=== Section Start ===
-- ==== Sys2Proof/Laws/Reports.lean ====
section
/-!
SUPPORT. Laws/Reports.lean: everything a report to the error unit can touch: the eaves log, the error unit, its
counters, what it drives, and the handler task's flags.
-/

namespace Sys2Proof.Machine

/-- What a report leaves of the error unit: the lock and its challenge, FATAL, and the injection slots but for their run. -/
def Err.sameLock (a b : Err) : Prop := b.unlocked = a.unlocked ∧ b.challenge = a.challenge ∧ b.fatal = a.fatal

/-- e' differs from e in the log, the error unit, their counters, the tasks and what has been driven, alone; the log
region stays canonical, the log unit stays in its mode, and nothing driven is taken back. -/
def ReportOnly (e e' : Engine) : Prop :=
  e' = { e with mem := e'.mem, evr := e'.evr, cnt := e'.cnt, err := e'.err, tsk := { e.tsk with tasks := e'.tsk.tasks }, out := e'.out } ∧
    (Memory.wf e.mem = true → Memory.wf e'.mem = true) ∧ e.out <:+ e'.out ∧ e.err.sameLock e'.err ∧
    e.evr.sameMode e'.evr ∧ ∀ c, c < 0x4000 ∨ 0x7000 ≤ c → e'.count c = e.count c

theorem Err.sameLock_refl (a : Err) : a.sameLock a := ⟨rfl, rfl, rfl⟩

theorem ReportOnly.refl (e : Engine) : ReportOnly e e :=
  ⟨rfl, id, List.suffix_refl _, e.err.sameLock_refl, e.evr.sameMode_refl, fun _ _ => rfl⟩

theorem ReportOnly.trans {a b c : Engine} (h : ReportOnly a b) (k : ReportOnly b c) : ReportOnly a c := by
  obtain ⟨h1, h2, h3, ⟨h4, h5, h6⟩, h7, h8⟩ := h
  obtain ⟨k1, k2, k3, ⟨k4, k5, k6⟩, k7, k8⟩ := k
  refine ⟨?_, fun w => k2 (h2 w), h3.trans k3, ⟨k4.trans h4, k5.trans h5, k6.trans h6⟩, Evr.sameMode_trans h7 k7,
    fun n hn => (k8 n hn).trans (h8 n hn)⟩
  rw [k1, h1]

theorem LogSteady.reports {e e' : Engine} (h : LogSteady e e') : ReportOnly e e' := by
  obtain ⟨⟨h1, h2, h3⟩, h4⟩ := h
  refine ⟨?_, h2, ?_, ?_, h4, fun n hn => h3 n (by omega)⟩
  · rw [h1]
  · rw [h1]
  · rw [h1]; exact Err.sameLock_refl _

theorem ReportOnly.err (e : Engine) (x : Err) (h : e.err.sameLock x) : ReportOnly e { e with err := x } :=
  ⟨rfl, id, List.suffix_refl _, h, e.evr.sameMode_refl, fun _ _ => rfl⟩

theorem ReportOnly.emit (e : Engine) (o : Output) : ReportOnly e (e.emit o) :=
  ⟨rfl, id, List.suffix_cons _ _, e.err.sameLock_refl, e.evr.sameMode_refl, fun _ _ => rfl⟩

theorem ReportOnly.bump (e : Engine) (c : Nat) (h : 0x4000 ≤ c ∧ c < 0x7000) : ReportOnly e (e.bump c) :=
  ⟨rfl, id, List.suffix_refl _, e.err.sameLock_refl, e.evr.sameMode_refl,
    fun n hn => Engine.count_bump_ne e (by omega)⟩

theorem ReportOnly.log (e : Engine) (code : Nat) (payload : List Nat) : ReportOnly e (e.log code payload) :=
  (e.log_steady code payload).reports

theorem ReportOnly.putTask (e : Engine) (i : Nat) (t : Task) : ReportOnly e (e.putTask i t) :=
  ⟨rfl, id, List.suffix_refl _, e.err.sameLock_refl, e.evr.sameMode_refl, fun _ _ => rfl⟩

theorem Engine.postFlag_only (e : Engine) (task flag : Nat) : ReportOnly e (e.postFlag task flag) := by
  unfold Engine.postFlag
  split
  · exact .refl e
  · exact .putTask e _ _

theorem Engine.notifyError_only (e : Engine) : ReportOnly e e.notifyError := by
  unfold Engine.notifyError
  split
  · exact e.postFlag_only _ _
  · exact .refl e

theorem Engine.evaluate_only (e : Engine) (det : Nat) : ReportOnly e (e.evaluate det).2 := by
  unfold Engine.evaluate
  simp only
  split
  · exact .err e _ ⟨rfl, rfl, rfl⟩
  · exact .refl e

theorem Engine.judge_only (e : Engine) (det : Nat) (given : Option Bool) : ReportOnly e (e.judge det given).2 := by
  cases given
  · exact e.evaluate_only det
  · exact .refl e

theorem Engine.errPend_only (e : Engine) (x : ErrEntry) : ReportOnly e (e.errPend x).2 := by
  unfold Engine.errPend
  split
  · exact .err e _ ⟨rfl, rfl, rfl⟩
  · exact .bump e _ (by decide)

theorem Engine.errReturn_only (e : Engine) (s : Option ErrEntry) : ReportOnly e (e.errReturn s) := by
  cases s with
  | none => exact .refl e
  | some x => exact e.errPend_only x

theorem Engine.errEnter_only (e : Engine) (x : ErrEntry) : ReportOnly e (e.errEnter x).2 := by
  unfold Engine.errEnter
  extract_lets r
  split
  · exact .err e _ ⟨rfl, rfl, rfl⟩
  · split
    · exact (ReportOnly.err e _ ⟨rfl, rfl, rfl⟩).trans (Engine.notifyError_only _)
    · split
      · exact ((e.errReturn_only _).trans (.err _ _ ⟨rfl, rfl, rfl⟩)).trans (Engine.notifyError_only _)
      · exact e.errPend_only x

theorem Engine.errDone_only (e : Engine) : ReportOnly e e.errDone := by
  unfold Engine.errDone
  extract_lets r
  split
  · exact (ReportOnly.err e _ ⟨rfl, rfl, rfl⟩).trans (Engine.notifyError_only _)
  · split
    · exact (ReportOnly.err e _ ⟨rfl, rfl, rfl⟩).trans (Engine.notifyError_only _)
    · exact .err e _ ⟨rfl, rfl, rfl⟩

/-- The ring's part of a record. -/
theorem Engine.errRecord_only (e : Engine) (x : ErrEntry) (escalated unhandled : Bool) :
    ReportOnly e (e.errRecord x escalated unhandled) := by
  unfold Engine.errRecord
  extract_lets words next v0 body record e0 v1 e1 code e2
  have h1 : ReportOnly e e1 := by
    show ReportOnly e (if _ then _ else _)
    split
    · exact .refl e
    · split
      · exact (ReportOnly.err e _ ⟨rfl, rfl, rfl⟩).trans (.bump _ _ (by decide))
      · exact (ReportOnly.emit e _).trans (.err _ _ ⟨rfl, rfl, rfl⟩)
  have h2 : ReportOnly e e2 := h1.trans (Engine.logArrive_steady _ _ _ _ _).reports
  split
  · exact h2.trans (.emit _ _)
  · exact h2

/-- ERR takes a report. -/
theorem Engine.errTake_only (e : Engine) (det cls : Nat) (injected : Bool) (island : Nat) (handle : Handle) (detail : Nat) :
    ReportOnly e (e.errTake det cls injected island handle detail) := by
  unfold Engine.errTake
  extract_lets x v1 e1 e2 e3
  have h1 : ReportOnly e e1 := .err e _ ⟨rfl, rfl, rfl⟩
  have h2 : ReportOnly e e2 := h1.trans (.bump _ _ (by split <;> decide))
  have h3 : ReportOnly e e3 := by
    show ReportOnly e (if _ then _ else _)
    split
    · exact h2.trans (.bump _ _ (by decide))
    · exact h2
  split
  rename_i u e4 heq
  have h4 : ReportOnly e e4 := by
    have : e4 = (u, e4).2 := rfl
    rw [this, ← heq]
    split
    · exact h3.trans (e3.errEnter_only x)
    · exact h3
  exact h4.trans (e4.errRecord_only x _ _)

theorem Engine.report_only (e : Engine) (det cls : Nat) (handle : Handle) (detail : Nat) (given : Option Bool) :
    ReportOnly e (e.report det cls handle detail given) := by
  unfold Engine.report
  exact (e.judge_only det given).trans (Engine.errTake_only _ _ _ _ _ _ _)

/-- A CORRECTED-class error. -/
theorem Engine.corrected_only (e : Engine) (det detail : Nat) (given : Option Bool) :
    ReportOnly e (e.corrected det detail given) := e.report_only _ _ _ _ _

/-- An ignored register access. -/
theorem Engine.badAccess_only (e : Engine) (offset : Nat) : ReportOnly e (e.badAccess offset) := e.corrected_only _ _ _

/-! ### The error sequence (Table 15.3) -/

theorem Engine.notifyError_err (e : Engine) : e.notifyError.err = e.err := by
  unfold Engine.notifyError Engine.postFlag
  split
  · split <;> rfl
  · rfl

theorem Engine.logArrive_err (e : Engine) (code : Nat) (injected : Bool) (island : Nat) (payload : List (BitVec 32)) :
    (e.logArrive code injected island payload).err = e.err := by
  rw [(e.logArrive_steady code injected island payload).1.1]

theorem Engine.evaluate_sequence (e : Engine) (det : Nat) : (e.evaluate det).2.err.sequence = e.err.sequence := by
  unfold Engine.evaluate
  simp only
  split <;> rfl

theorem Engine.judge_sequence (e : Engine) (det : Nat) (given : Option Bool) :
    (e.judge det given).2.err.sequence = e.err.sequence := by
  cases given
  · exact e.evaluate_sequence det
  · rfl

theorem Engine.errPend_sequence (e : Engine) (x : ErrEntry) : (e.errPend x).2.err.sequence = e.err.sequence := by
  unfold Engine.errPend
  split <;> rfl

theorem Engine.errReturn_sequence (e : Engine) (s : Option ErrEntry) : (e.errReturn s).err.sequence = e.err.sequence := by
  cases s with
  | none => rfl
  | some x => exact e.errPend_sequence x

theorem Engine.errEnter_sequence (e : Engine) (x : ErrEntry) : (e.errEnter x).2.err.sequence = e.err.sequence := by
  unfold Engine.errEnter
  extract_lets r
  split
  · rfl
  · split
    · rw [Engine.notifyError_err]
    · split
      · rw [Engine.notifyError_err]
        exact e.errReturn_sequence r.suspended
      · exact e.errPend_sequence x

theorem Engine.errRecord_sequence (e : Engine) (x : ErrEntry) (escalated unhandled : Bool) :
    (e.errRecord x escalated unhandled).err.sequence = e.err.sequence := by
  unfold Engine.errRecord
  extract_lets words next v0 body record e0 v1 e1 code e2
  have h1 : e1.err.sequence = e.err.sequence := by
    show (if _ then _ else _ : Engine).err.sequence = _
    split
    · rfl
    · split <;> rfl
  have h2 : e2.err = e1.err := Engine.logArrive_err _ _ _ _ _
  split
  · simp [h2, h1]
  · rw [h2, h1]

/-- A report takes the next sequence number. -/
theorem Engine.errTake_sequence (e : Engine) (det cls : Nat) (injected : Bool) (island : Nat) (handle : Handle) (detail : Nat) :
    (e.errTake det cls injected island handle detail).err.sequence = e.err.sequence + 1 := by
  unfold Engine.errTake
  extract_lets x v1 e1 e2 e3
  have h3 : e3.err.sequence = e.err.sequence + 1 := by
    show (if _ then _ else _ : Engine).err.sequence = _
    split <;> rfl
  split
  rename_i u e4 heq
  have h4 : e4.err.sequence = e3.err.sequence := by
    have : e4 = (u, e4).2 := rfl
    rw [this, ← heq]
    split
    · exact e3.errEnter_sequence x
    · rfl
  rw [Engine.errRecord_sequence, h4, h3]

theorem Engine.report_sequence (e : Engine) (det cls : Nat) (handle : Handle) (detail : Nat) (given : Option Bool) :
    (e.report det cls handle detail given).err.sequence = e.err.sequence + 1 := by
  unfold Engine.report
  simp only [Engine.errTake_sequence, Engine.judge_sequence]

theorem Engine.corrected_sequence (e : Engine) (det detail : Nat) (given : Option Bool) :
    (e.corrected det detail given).err.sequence = e.err.sequence + 1 := e.report_sequence _ _ _ _ _

theorem Engine.badAccess_sequence (e : Engine) (offset : Nat) : (e.badAccess offset).err.sequence = e.err.sequence + 1 :=
  e.corrected_sequence _ _ _

end Sys2Proof.Machine
end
=== Section End ===
What is needed:
Everything above from the line with "have h1 : ReportOnly e e1 := by" to the line with "rw [(e.logArrive_steady code", both included, must be repeated exactly, and nothing outside that range.

Written response:
  have h1 : ReportOnly e e1 := by
    show ReportOnly e (if _ then _ else _)
    split
    · exact .refl e
    · split
      · exact (ReportOnly.err e _ ⟨rfl, rfl, rfl⟩).trans (.bump _ _ (by decide))
      · exact (ReportOnly.emit e _).trans (.err _ _ ⟨rfl, rfl, rfl⟩)
  have h2 : ReportOnly e e2 := h1.trans (Engine.logArrive_steady _ _ _ _ _).reports
  split
  · exact h2.trans (.emit _ _)
  · exact h2

/-- ERR takes a report. -/
theorem Engine.errTake_only (e : Engine) (det cls : Nat) (injected : Bool) (island : Nat) (handle : Handle) (detail : Nat) :
    ReportOnly e (e.errTake det cls injected island handle detail) := by
  unfold Engine.errTake
  extract_lets x v1 e1 e2 e3
  have h1 : ReportOnly e e1 := .err e _ ⟨rfl, rfl, rfl⟩
  have h2 : ReportOnly e e2 := h1.trans (.bump _ _ (by split <;> decide))
  have h3 : ReportOnly e e3 := by
    show ReportOnly e (if _ then _ else _)
    split
    · exact h2.trans (.bump _ _ (by decide))
    · exact h2
  split
  rename_i u e4 heq
  have h4 : ReportOnly e e4 := by
    have : e4 = (u, e4).2 := rfl
    rw [this, ← heq]
    split
    · exact h3.trans (e3.errEnter_only x)
    · exact h3
  exact h4.trans (e4.errRecord_only x _ _)

theorem Engine.report_only (e : Engine) (det cls : Nat) (handle : Handle) (detail : Nat) (given : Option Bool) :
    ReportOnly e (e.report det cls handle detail given) := by
  unfold Engine.report
  exact (e.judge_only det given).trans (Engine.errTake_only _ _ _ _ _ _ _)

/-- A CORRECTED-class error. -/
theorem Engine.corrected_only (e : Engine) (det detail : Nat) (given : Option Bool) :
    ReportOnly e (e.corrected det detail given) := e.report_only _ _ _ _ _

/-- An ignored register access. -/
theorem Engine.badAccess_only (e : Engine) (offset : Nat) : ReportOnly e (e.badAccess offset) := e.corrected_only _ _ _

/-! ### The error sequence (Table 15.3) -/

theorem Engine.notifyError_err (e : Engine) : e.notifyError.err = e.err := by
  unfold Engine.notifyError Engine.postFlag
  split
  · split <;> rfl
  · rfl

theorem Engine.logArrive_err (e : Engine) (code : Nat) (injected : Bool) (island : Nat) (payload : List (BitVec 32)) :
    (e.logArrive code injected island payload).err = e.err := by
  rw [(e.logArrive_steady code injected island payload).1.1]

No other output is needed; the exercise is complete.